Когда он наклоняется к сумке, пиджак на широкой спине трещит по швам. Джона берет пачку ученических рефератов, честно пытается разобрать нечитаемый подростковый почерк. Трет зудящие глаза, пробует еще раз, но ощущения странные. Как будто его хватил солнечный удар. У него нет защиты от капель света, сочащихся сквозь листву. Теплый погожий денек – как издевательство. Простейшие вещи ранят в самое сердце: стрекоза, севшая на стебель камыша, канцелярская кнопка, застрявшая в подошве ботинка, – Одри о ней говорила еще в прошлом месяце. Даже выпить воды из бутылки – настоящая мука. Без нее у Джоны нет точки опоры, чтобы наделить смыслом повседневное существование. Мир так прекрасен сегодня. Да как он смеет?!
Кряква выходит на берег, лебедь задирает двух гусей. Оставшаяся после нее пустота разрастается, затвердевает, сжимает легкие, не давая дышать. Без нее воздух разрежен, почти непригоден для жизни. Похороны через два дня. Он так и не выбрал музыку. Дома по полу разложены компакт-диски: кучка «нет», кучка «возможно». Кто-то из друзей предложил взять композицию с альбома самого Джоны.
– Двенадцать песен. Бери любую…
– Нет.
– Двенадцать разных Одри…
– И как я, по-твоему, смогу выбрать?
Сидя у озера, Джона тихонечко напевает себе под нос. Все те же первые четыре ноты элегии. Дальше мелодия не сочиняется, хоть убейся.
– Я совершенно не знаю Шуберта, – призналась она на их первом свидании.
– Сказала женщина, говорящая на пяти языках.
– На шести.
Они стояли в этом самом саду, отсветы фейерверка плясали на ее лице, раскрасневшемся от вина. Воздух еще звенел эхом «Аве Марии», и теперь это эхо звучит в голове Джоны и рождает идею. Вдохновленный цитатой из Шуберта, он знает, какой будет надпись. Как здесь заказывают скамейки в память об усопших? Как лучше сделать: обратиться в справочное бюро или позвонить по телефону? И станут ли здесь, как в похоронной конторе, предлагать ему выбор между дубом и красным деревом?
Джона чихает. У него аллергия на пыльцу. Весна – все цветет. Он рассеянно смотрит себе под ноги. К ножке скамейки прилип окурок. Джона сбрасывает его на землю, поддев каблуком, и вспоминает, как Одри курила, обнимая сигарету губами. Он всегда говорил, что ненавидит ее привычку, но, возможно, он просто ревновал, что ее губы не всегда принадлежали ему одному. Сколько раз они целовались за девять лет вместе? Тысячу раз, миллион? Он составляет мысленный список всех поцелуев, которые так любил: поцелуи при встрече, заключавшие в себе рассказ, как прошел ее день, сонное удовлетворение после секса… соблазнительное послевкусие. Соль на ее щеках после ссоры. Долгие поцелуи при расставании, когда пора уходить, но очень хочется остаться. Ее губы, прижатые к его шее, как обещание будущих бессчетных возможностей. И был еще поцелуй, о котором Джона тогда не знал, что он станет последним.

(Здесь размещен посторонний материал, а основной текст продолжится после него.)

-- ==== Sys2Proof/Machine/Core.lean ====
section
/-! DEFINITION. The machine behind the host's interface. -/

def Sys2Proof.core : Host.Core :=
  { State := Sys2Proof.Machine.State, Fault := Sys2Proof.Machine.Fault,
    Refusal := Sys2Proof.Machine.Refusal, step := Sys2Proof.Machine.step,
    reset := Sys2Proof.Machine.State.reset }
end

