/-- BR, JMP and JAL under each of the eleven conditions, and RTI (40_control.md R63). -/
def BranchClass (i : Instr) : Prop :=
  (∃ cond disp, i = brOf cond disp) ∨ (∃ cond rs, i = jmpOf cond rs) ∨ (∃ cond rs, i = jalOf cond rs) ∨ i = .rti

/-- SHLA. -/
def isShla : Instr → Bool
  | .shla _ _ => true
  | _ => false

end Sys2Proof.Claims

open Sys2Proof Sys2Proof.Machine Sys2Proof.Claims

/-! ## Encoding -/

/-- Decoding an encoded instruction gives it back, for every instruction and all its operands (30_encoding.md R61). -/
def Obligations.DecodeOfEncodeIsTheInstruction : Prop := ∀ i : Instr, decode (encode i) = .ok i

/-- Every word of a row of the opcode map decodes to an instruction of that row (R50, R51). -/
def Obligations.EveryWordOfARowDecodesToThatRow : Prop :=
  ∀ r ∈ opcodeRows, ∀ w : Word, w &&& r.mask = r.value → ∃ i, decode w = .ok i ∧ rowOf i = r

/-- A decoded word is the encoding of its instruction but for ignored bits, where the encoder writes 0 by the model's
choice (log 16), and any word that differs from it only in ignored bits is the same instruction (R53). -/
def Obligations.IgnoredBitsDoNotChangeTheInstruction : Prop :=
  ∀ (w : Word) (i : Instr), decode w = .ok i →
    encode i = w &&& (rowOf i).used ∧
    ∀ w' : Word, w' &&& (rowOf i).used = w &&& (rowOf i).used → decode w' = .ok i

/-- The decoder rejects exactly the words of the illegal-word table, each with its class there (R51, R52). -/
def Obligations.DecodeFailsExactlyOnTheIllegalWords : Prop :=
  ∀ (w : Word) (c : IllegalClass), decode w = .error c ↔ illegalClass w = some c

/-- Words written out from the encoding tables decode to the instructions they stand for (R50; the words of
95_test_vectors.md). -/
def Obligations.WrittenWordsDecode : Prop :=
  decode 0b0001001111111110#16 = .ok (.brNz 0xFE#8) ∧
  decode 0b0011000100000010#16 = .ok (.jal 2) ∧
  decode 0b0100101000010000#16 = .ok (.load 1 2) ∧
  decode 0b0100001100011010#16 = .ok (.stor 3 2) ∧
  decode 0b0100011100100000#16 = .ok (.int 0x20#8) ∧
  decode 0b1000000001011100#16 = .ok (.sub 0 3 4) ∧
  decode 0b1000110110001000#16 = .ok (.rorc 1 1) ∧
  decode 0b1111101010101011#16 = .ok (.mvih 7 0xAB#8) ∧
  decode 0b1100010000000000#16 = .ok .clc

/-! ## The step -/

/-- When the word at PC decodes to i, a running core's step is exec of i followed by the boundary, which is told
whether i was a software interrupt, serviced already in exec (40_control.md R62, 60_exceptions.md R115; log 15). -/
def Obligations.StepRunsTheDecodedInstruction : Prop :=
  ∀ (s t : State) (i : Instr), s.run = .running → decode s.fetch = .ok i → exec i s = .next t →
    step s = .next (t.boundary (isSoftwareInterrupt i))

/-- No instruction faults or refuses, in any state: the one fault of the core is the decode failure (60_exceptions.md
R108, R118). That the step which meets an illegal word, and every step of a stuck core, answer a next state too, where
R62 has no such step, is the model's reading (log 8). -/
def Obligations.EveryStepHasANextState : Prop :=
  (∀ (i : Instr) (s : State), ∃ t, exec i s = .next t) ∧ ∀ s : State, ∃ t, step s = .next t
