-- ==== Sys2Proof/Laws/Encode.lean ====
section
/-! SUPPORT. The fields of an encoded instruction, and the fields of a word that a mask fixes (30_encoding.md R42 to
R50). -/

namespace Sys2Proof

/-- A field whose bits a mask covers is the field of the row's fixed value. -/
theorem extractLsb'_of_masked {w m v : Word} {lo len : Nat} (h : w &&& m = v)
    (hm : m.extractLsb' lo len = BitVec.allOnes len) : w.extractLsb' lo len = v.extractLsb' lo len := by
  rw [← h]
  apply BitVec.eq_of_getLsbD_eq
  intro i hi
  have := congrArg (fun x => x.getLsbD i) hm
  simp only [BitVec.getLsbD_extractLsb', BitVec.getLsbD_allOnes, hi, decide_true, Bool.true_and] at this
  simp [hi, this]

/-! ## encodeBr -/

theorem formatField_encodeBr (cond : Cond) (disp : Byte) : formatField (encodeBr cond disp) = 0 := by
  have h : (encodeBr cond disp).extractLsb' 14 2 = 0#2 := by
    apply BitVec.eq_of_getLsbD_eq
    intro i hi
    simp only [encodeBr, BitVec.getLsbD_extractLsb', BitVec.getLsbD_append]
    interval_cases i <;> simp
  rw [formatField, h]
  rfl

theorem opField_encodeBr (cond : Cond) (disp : Byte) : opField (encodeBr cond disp) = 1 := by
  have h : (encodeBr cond disp).extractLsb' 12 2 = 1#2 := by
    apply BitVec.eq_of_getLsbD_eq
    intro i hi
    simp only [encodeBr, BitVec.getLsbD_extractLsb', BitVec.getLsbD_append]
    interval_cases i <;> simp
  rw [opField, h]
  rfl

theorem condField_encodeBr (cond : Cond) (disp : Byte) : condField (encodeBr cond disp) = cond.code.toFin := by
  have h : (encodeBr cond disp).extractLsb' 8 4 = cond.code := by
    apply BitVec.eq_of_getLsbD_eq
    intro i hi
    simp only [encodeBr, BitVec.getLsbD_extractLsb', BitVec.getLsbD_append]
    interval_cases i <;> simp
  simp [condField, h]

theorem byteField_encodeBr (cond : Cond) (disp : Byte) : byteField (encodeBr cond disp) = disp := by
  have h : (encodeBr cond disp).extractLsb' 0 8 = disp := by
    apply BitVec.eq_of_getLsbD_eq
    intro i hi
    simp only [encodeBr, BitVec.getLsbD_extractLsb', BitVec.getLsbD_append]
    interval_cases i <;> simp
  simp [byteField, h]

/-! ## encodeJmp -/

theorem formatField_encodeJmp (cond : Cond) (rs : Reg) : formatField (encodeJmp cond rs) = 0 := by
  have h : (encodeJmp cond rs).extractLsb' 14 2 = 0#2 := by
    apply BitVec.eq_of_getLsbD_eq
    intro i hi
    simp only [encodeJmp, BitVec.getLsbD_extractLsb', BitVec.getLsbD_append]
    interval_cases i <;> simp
  rw [formatField, h]
  rfl

theorem opField_encodeJmp (cond : Cond) (rs : Reg) : opField (encodeJmp cond rs) = 2 := by
  have h : (encodeJmp cond rs).extractLsb' 12 2 = 2#2 := by
    apply BitVec.eq_of_getLsbD_eq
    intro i hi
    simp only [encodeJmp, BitVec.getLsbD_extractLsb', BitVec.getLsbD_append]
    interval_cases i <;> simp
  rw [opField, h]
  rfl

theorem condField_encodeJmp (cond : Cond) (rs : Reg) : condField (encodeJmp cond rs) = cond.code.toFin := by
  have h : (encodeJmp cond rs).extractLsb' 8 4 = cond.code := by
    apply BitVec.eq_of_getLsbD_eq
    intro i hi
    simp only [encodeJmp, BitVec.getLsbD_extractLsb', BitVec.getLsbD_append]
    interval_cases i <;> simp
  simp [condField, h]

theorem rbField_encodeJmp (cond : Cond) (rs : Reg) : rbField (encodeJmp cond rs) = rs := by
  have h : (encodeJmp cond rs).extractLsb' 0 3 = regBits rs := by
    apply BitVec.eq_of_getLsbD_eq
    intro i hi
    simp only [encodeJmp, BitVec.getLsbD_extractLsb', BitVec.getLsbD_append]
    interval_cases i <;> simp
  simp [rbField, h, regBits]

/-! ## encodeJal -/

theorem formatField_encodeJal (cond : Cond) (rs : Reg) : formatField (encodeJal cond rs) = 0 := by
  have h : (encodeJal cond rs).extractLsb' 14 2 = 0#2 := by
    apply BitVec.eq_of_getLsbD_eq
    intro i hi
    simp only [encodeJal, BitVec.getLsbD_extractLsb', BitVec.getLsbD_append]
    interval_cases i <;> simp
  rw [formatField, h]
  rfl

theorem opField_encodeJal (cond : Cond) (rs : Reg) : opField (encodeJal cond rs) = 3 := by
  have h : (encodeJal cond rs).extractLsb' 12 2 = 3#2 := by
    apply BitVec.eq_of_getLsbD_eq
    intro i hi
    simp only [encodeJal, BitVec.getLsbD_extractLsb', BitVec.getLsbD_append]
    interval_cases i <;> simp
  rw [opField, h]
  rfl

theorem condField_encodeJal (cond : Cond) (rs : Reg) : condField (encodeJal cond rs) = cond.code.toFin := by
  have h : (encodeJal cond rs).extractLsb' 8 4 = cond.code := by
    apply BitVec.eq_of_getLsbD_eq
    intro i hi
    simp only [encodeJal, BitVec.getLsbD_extractLsb', BitVec.getLsbD_append]
    interval_cases i <;> simp
  simp [condField, h]

theorem rbField_encodeJal (cond : Cond) (rs : Reg) : rbField (encodeJal cond rs) = rs := by
  have h : (encodeJal cond rs).extractLsb' 0 3 = regBits rs := by
    apply BitVec.eq_of_getLsbD_eq
    intro i hi
    simp only [encodeJal, BitVec.getLsbD_extractLsb', BitVec.getLsbD_append]
    interval_cases i <;> simp
  simp [rbField, h, regBits]

/-! ## encodeTransfer -/

theorem formatField_encodeTransfer (rd : Reg) (sub : BitVec 3) (ra rb : Reg) : formatField (encodeTransfer rd sub ra rb) = 1 := by
  have h : (encodeTransfer rd sub ra rb).extractLsb' 14 2 = 1#2 := by
    apply BitVec.eq_of_getLsbD_eq
    intro i hi
    simp only [encodeTransfer, BitVec.getLsbD_extractLsb', BitVec.getLsbD_append]
    interval_cases i <;> simp
  rw [formatField, h]
  rfl

theorem rdField_encodeTransfer (rd : Reg) (sub : BitVec 3) (ra rb : Reg) : rdField (encodeTransfer rd sub ra rb) = rd := by
  have h : (encodeTransfer rd sub ra rb).extractLsb' 11 3 = regBits rd := by
    apply BitVec.eq_of_getLsbD_eq
    intro i hi
    simp only [encodeTransfer, BitVec.getLsbD_extractLsb', BitVec.getLsbD_append]
    interval_cases i <;> simp
  simp [rdField, h, regBits]

theorem subField_encodeTransfer (rd : Reg) (sub : BitVec 3) (ra rb : Reg) : subField (encodeTransfer rd sub ra rb) = sub.toFin := by
  have h : (encodeTransfer rd sub ra rb).extractLsb' 8 3 = sub := by
    apply BitVec.eq_of_getLsbD_eq
    intro i hi
    simp only [encodeTransfer, BitVec.getLsbD_extractLsb', BitVec.getLsbD_append]
    interval_cases i <;> simp
  simp [subField, h]

theorem raField_encodeTransfer (rd : Reg) (sub : BitVec 3) (ra rb : Reg) : raField (encodeTransfer rd sub ra rb) = ra := by
  have h : (encodeTransfer rd sub ra rb).extractLsb' 3 3 = regBits ra := by
    apply BitVec.eq_of_getLsbD_eq
    intro i hi
    simp only [encodeTransfer, BitVec.getLsbD_extractLsb', BitVec.getLsbD_append]
    interval_cases i <;> simp
  simp [raField, h, regBits]

theorem rbField_encodeTransfer (rd : Reg) (sub : BitVec 3) (ra rb : Reg) : rbField (encodeTransfer rd sub ra rb) = rb := by
  have h : (encodeTransfer rd sub ra rb).extractLsb' 0 3 = regBits rb := by
    apply BitVec.eq_of_getLsbD_eq
    intro i hi
    simp only [encodeTransfer, BitVec.getLsbD_extractLsb', BitVec.getLsbD_append]
    interval_cases i <;> simp
  simp [rbField, h, regBits]

/-! ## encodeAlu -/

theorem formatField_encodeAlu (rd : Reg) (unit : BitVec 2) (op : BitVec 3) (ra rb : Reg) : formatField (encodeAlu rd unit op ra rb) = 2 := by
  have h : (encodeAlu rd unit op ra rb).extractLsb' 14 2 = 2#2 := by
    apply BitVec.eq_of_getLsbD_eq
    intro i hi
    simp only [encodeAlu, BitVec.getLsbD_extractLsb', BitVec.getLsbD_append]
    interval_cases i <;> simp
  rw [formatField, h]
  rfl

theorem rdField_encodeAlu (rd : Reg) (unit : BitVec 2) (op : BitVec 3) (ra rb : Reg) : rdField (encodeAlu rd unit op ra rb) = rd := by
  have h : (encodeAlu rd unit op ra rb).extractLsb' 11 3 = regBits rd := by
    apply BitVec.eq_of_getLsbD_eq
    intro i hi
    simp only [encodeAlu, BitVec.getLsbD_extractLsb', BitVec.getLsbD_append]
    interval_cases i <;> simp
  simp [rdField, h, regBits]

theorem unitField_encodeAlu (rd : Reg) (unit : BitVec 2) (op : BitVec 3) (ra rb : Reg) : unitField (encodeAlu rd unit op ra rb) = unit.toFin := by
  have h : (encodeAlu rd unit op ra rb).extractLsb' 9 2 = unit := by
    apply BitVec.eq_of_getLsbD_eq
    intro i hi
    simp only [encodeAlu, BitVec.getLsbD_extractLsb', BitVec.getLsbD_append]
    interval_cases i <;> simp
  simp [unitField, h]

theorem aluOpField_encodeAlu (rd : Reg) (unit : BitVec 2) (op : BitVec 3) (ra rb : Reg) : aluOpField (encodeAlu rd unit op ra rb) = op.toFin := by
  have h : (encodeAlu rd unit op ra rb).extractLsb' 6 3 = op := by
    apply BitVec.eq_of_getLsbD_eq
    intro i hi
    simp only [encodeAlu, BitVec.getLsbD_extractLsb', BitVec.getLsbD_append]
    interval_cases i <;> simp
  simp [aluOpField, h]

theorem raField_encodeAlu (rd : Reg) (unit : BitVec 2) (op : BitVec 3) (ra rb : Reg) : raField (encodeAlu rd unit op ra rb) = ra := by
  have h : (encodeAlu rd unit op ra rb).extractLsb' 3 3 = regBits ra := by
    apply BitVec.eq_of_getLsbD_eq
    intro i hi
    simp only [encodeAlu, BitVec.getLsbD_extractLsb', BitVec.getLsbD_append]
    interval_cases i <;> simp
  simp [raField, h, regBits]

theorem rbField_encodeAlu (rd : Reg) (unit : BitVec 2) (op : BitVec 3) (ra rb : Reg) : rbField (encodeAlu rd unit op ra rb) = rb := by
  have h : (encodeAlu rd unit op ra rb).extractLsb' 0 3 = regBits rb := by
    apply BitVec.eq_of_getLsbD_eq
    intro i hi
    simp only [encodeAlu, BitVec.getLsbD_extractLsb', BitVec.getLsbD_append]
    interval_cases i <;> simp
  simp [rbField, h, regBits]

/-! ## encodeImmediate -/

theorem formatField_encodeImmediate (rd : Reg) (sub : BitVec 3) (imm8 : Byte) : formatField (encodeImmediate rd sub imm8) = 3 := by
  have h : (encodeImmediate rd sub imm8).extractLsb' 14 2 = 3#2 := by
    apply BitVec.eq_of_getLsbD_eq
    intro i hi
    simp only [encodeImmediate, BitVec.getLsbD_extractLsb', BitVec.getLsbD_append]
    interval_cases i <;> simp
  rw [formatField, h]
  rfl

theorem rdField_encodeImmediate (rd : Reg) (sub : BitVec 3) (imm8 : Byte) : rdField (encodeImmediate rd sub imm8) = rd := by
  have h : (encodeImmediate rd sub imm8).extractLsb' 11 3 = regBits rd := by
    apply BitVec.eq_of_getLsbD_eq
    intro i hi
    simp only [encodeImmediate, BitVec.getLsbD_extractLsb', BitVec.getLsbD_append]
    interval_cases i <;> simp
  simp [rdField, h, regBits]

theorem subField_encodeImmediate (rd : Reg) (sub : BitVec 3) (imm8 : Byte) : subField (encodeImmediate rd sub imm8) = sub.toFin := by
  have h : (encodeImmediate rd sub imm8).extractLsb' 8 3 = sub := by
    apply BitVec.eq_of_getLsbD_eq
    intro i hi
    simp only [encodeImmediate, BitVec.getLsbD_extractLsb', BitVec.getLsbD_append]
    interval_cases i <;> simp
  simp [subField, h]

theorem byteField_encodeImmediate (rd : Reg) (sub : BitVec 3) (imm8 : Byte) : byteField (encodeImmediate rd sub imm8) = imm8 := by
  have h : (encodeImmediate rd sub imm8).extractLsb' 0 8 = imm8 := by
    apply BitVec.eq_of_getLsbD_eq
    intro i hi
    simp only [encodeImmediate, BitVec.getLsbD_extractLsb', BitVec.getLsbD_append]
    interval_cases i <;> simp
  simp [byteField, h]

end Sys2Proof
end

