-- ==== Sys2Proof/Tests/Slice0.lean ====
section
/-! SUPPORT. The model's own tests. Every expected value is from 30_encoding.md (words) or 95_test_vectors.md
(vectors, named by their number there), not from the model; and a witness for the hypotheses of each statement of
Certificates/Slice0/Obligations.lean that has any. -/

namespace Sys2Proof.Tests

open Sys2Proof.Machine Sys2Proof.Claims

/-! ## Decoding: one word per row of the opcode map, written out bit by bit from its encoding, every ignored bit 1 -/

theorem test_decode_nop : decode 0b0000111111111111#16 = .ok .nop := by decide

theorem test_decode_br : decode 0b0001000110100110#16 = .ok (.br 0b10100110#8) := by decide

theorem test_decode_brZ : decode 0b0001001010100110#16 = .ok (.brZ 0b10100110#8) := by decide

theorem test_decode_brNz : decode 0b0001001110100110#16 = .ok (.brNz 0b10100110#8) := by decide

theorem test_decode_brC : decode 0b0001010010100110#16 = .ok (.brC 0b10100110#8) := by decide

theorem test_decode_brNc : decode 0b0001010110100110#16 = .ok (.brNc 0b10100110#8) := by decide

theorem test_decode_brN : decode 0b0001011010100110#16 = .ok (.brN 0b10100110#8) := by decide

theorem test_decode_brNn : decode 0b0001011110100110#16 = .ok (.brNn 0b10100110#8) := by decide

theorem test_decode_brO : decode 0b0001100010100110#16 = .ok (.brO 0b10100110#8) := by decide

theorem test_decode_brNo : decode 0b0001100110100110#16 = .ok (.brNo 0b10100110#8) := by decide

theorem test_decode_brP : decode 0b0001101010100110#16 = .ok (.brP 0b10100110#8) := by decide

theorem test_decode_brNp : decode 0b0001101110100110#16 = .ok (.brNp 0b10100110#8) := by decide

theorem test_decode_jmp : decode 0b0010000111111110#16 = .ok (.jmp 6) := by decide

theorem test_decode_jmpZ : decode 0b0010001011111110#16 = .ok (.jmpZ 6) := by decide

theorem test_decode_jmpNz : decode 0b0010001111111110#16 = .ok (.jmpNz 6) := by decide

theorem test_decode_jmpC : decode 0b0010010011111110#16 = .ok (.jmpC 6) := by decide

theorem test_decode_jmpNc : decode 0b0010010111111110#16 = .ok (.jmpNc 6) := by decide

theorem test_decode_jmpN : decode 0b0010011011111110#16 = .ok (.jmpN 6) := by decide

theorem test_decode_jmpNn : decode 0b0010011111111110#16 = .ok (.jmpNn 6) := by decide

theorem test_decode_jmpO : decode 0b0010100011111110#16 = .ok (.jmpO 6) := by decide

theorem test_decode_jmpNo : decode 0b0010100111111110#16 = .ok (.jmpNo 6) := by decide

theorem test_decode_jmpP : decode 0b0010101011111110#16 = .ok (.jmpP 6) := by decide

theorem test_decode_jmpNp : decode 0b0010101111111110#16 = .ok (.jmpNp 6) := by decide

theorem test_decode_jal : decode 0b0011000111111110#16 = .ok (.jal 6) := by decide

theorem test_decode_jalZ : decode 0b0011001011111110#16 = .ok (.jalZ 6) := by decide

theorem test_decode_jalNz : decode 0b0011001111111110#16 = .ok (.jalNz 6) := by decide

theorem test_decode_jalC : decode 0b0011010011111110#16 = .ok (.jalC 6) := by decide

theorem test_decode_jalNc : decode 0b0011010111111110#16 = .ok (.jalNc 6) := by decide

theorem test_decode_jalN : decode 0b0011011011111110#16 = .ok (.jalN 6) := by decide

theorem test_decode_jalNn : decode 0b0011011111111110#16 = .ok (.jalNn 6) := by decide

theorem test_decode_jalO : decode 0b0011100011111110#16 = .ok (.jalO 6) := by decide

theorem test_decode_jalNo : decode 0b0011100111111110#16 = .ok (.jalNo 6) := by decide

theorem test_decode_jalP : decode 0b0011101011111110#16 = .ok (.jalP 6) := by decide

theorem test_decode_jalNp : decode 0b0011101111111110#16 = .ok (.jalNp 6) := by decide

theorem test_decode_mov : decode 0b0110100011011111#16 = .ok (.mov 5 3) := by decide

theorem test_decode_load : decode 0b0110101011011111#16 = .ok (.load 5 3) := by decide

theorem test_decode_stor : decode 0b0111101111011110#16 = .ok (.stor 3 6) := by decide

theorem test_decode_eni : decode 0b0111110011111111#16 = .ok .eni := by decide

theorem test_decode_dsi : decode 0b0111110111111111#16 = .ok .dsi := by decide

theorem test_decode_rti : decode 0b0111111011111111#16 = .ok .rti := by decide

theorem test_decode_int : decode 0b0111111110100110#16 = .ok (.int 0b10100110#8) := by decide

theorem test_decode_add : decode 0b1010100000011110#16 = .ok (.add 5 3 6) := by decide

theorem test_decode_sub : decode 0b1010100001011110#16 = .ok (.sub 5 3 6) := by decide

theorem test_decode_addc : decode 0b1010100010011110#16 = .ok (.addc 5 3 6) := by decide

theorem test_decode_subb : decode 0b1010100011011110#16 = .ok (.subb 5 3 6) := by decide

theorem test_decode_dec : decode 0b1010100100011111#16 = .ok (.dec 5 3) := by decide

theorem test_decode_inc : decode 0b1010100101011111#16 = .ok (.inc 5 3) := by decide

theorem test_decode_com : decode 0b1010101000011111#16 = .ok (.com 5 3) := by decide

theorem test_decode_and : decode 0b1010101001011110#16 = .ok (.and 5 3 6) := by decide

theorem test_decode_or : decode 0b1010101010011110#16 = .ok (.or 5 3 6) := by decide

theorem test_decode_xor : decode 0b1010101011011110#16 = .ok (.xor 5 3 6) := by decide

theorem test_decode_shr : decode 0b1010110000011111#16 = .ok (.shr 5 3) := by decide

theorem test_decode_shl : decode 0b1010110001011111#16 = .ok (.shl 5 3) := by decide

theorem test_decode_shra : decode 0b1010110010011111#16 = .ok (.shra 5 3) := by decide

theorem test_decode_shla : decode 0b1010110011011111#16 = .ok (.shla 5 3) := by decide

theorem test_decode_ror : decode 0b1010110100011111#16 = .ok (.ror 5 3) := by decide

theorem test_decode_rol : decode 0b1010110101011111#16 = .ok (.rol 5 3) := by decide

theorem test_decode_rorc : decode 0b1010110110011111#16 = .ok (.rorc 5 3) := by decide

theorem test_decode_rolc : decode 0b1010110111011111#16 = .ok (.rolc 5 3) := by decide

theorem test_decode_mvi : decode 0b1110100010100110#16 = .ok (.mvi 5 0b10100110#8) := by decide

theorem test_decode_mvih : decode 0b1110101010100110#16 = .ok (.mvih 5 0b10100110#8) := by decide

theorem test_decode_mvil : decode 0b1110101110100110#16 = .ok (.mvil 5 0b10100110#8) := by decide

theorem test_decode_clc : decode 0b1111110011111111#16 = .ok .clc := by decide

theorem test_decode_stc : decode 0b1111110111111111#16 = .ok .stc := by decide

theorem test_decode_cmc : decode 0b1111111011111111#16 = .ok .cmc := by decide

/-! ## Words outside the encodings: one of each class of 30_encoding.md R52, refused by the well-formedness check
and by the decoder, with its class -/

theorem test_illegal_condUnused : wellFormedWord 0x1000#16 = false ∧ decode 0x1000#16 = .error .condUnused := by decide

theorem test_illegal_condReserved : wellFormedWord 0x2C00#16 = false ∧ decode 0x2C00#16 = .error .condReserved := by decide

theorem test_illegal_transferSub : wellFormedWord 0x4100#16 = false ∧ decode 0x4100#16 = .error .transferSub := by decide

theorem test_illegal_arithCode : wellFormedWord 0x8180#16 = false ∧ decode 0x8180#16 = .error .arithCode := by decide

theorem test_illegal_logicCode : wellFormedWord 0x8300#16 = false ∧ decode 0x8300#16 = .error .logicCode := by decide

theorem test_illegal_unitCode : wellFormedWord 0x8600#16 = false ∧ decode 0x8600#16 = .error .unitCode := by decide

theorem test_illegal_immediateSub : wellFormedWord 0xC100#16 = false ∧ decode 0xC100#16 = .error .immediateSub := by decide

/-- The last words of the classes that are ranges. -/
theorem test_illegal_boundaries :
    decode 0x3FFF#16 = .error .condReserved ∧ decode 0x81FF#16 = .error .arithCode ∧
    decode 0x83FF#16 = .error .logicCode ∧ decode 0x87FF#16 = .error .unitCode ∧
    decode 0xC7FF#16 = .error .immediateSub := by decide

Точно ли это был несчастный случай? Свидетели говорили, у нее не было никаких внешних причин, чтобы резко сворачивать в стену. Джона помнит, как друзья неловко пожимали плечами. «Ты ни в чем не виноват. Депрессия – это болезнь». Ее подруги сокрушались: зачем же так?! Ей было всего тридцать шесть, еще жить и жить. Но у Джоны не укладывается в голове, что его жена решила уйти. Он пытается представить Одри в восемьдесят лет, ее постаревшие губы, прижатые к его губам. Он поднимает глаза к небу. Видишь, от скольких поцелуев ты отказалась.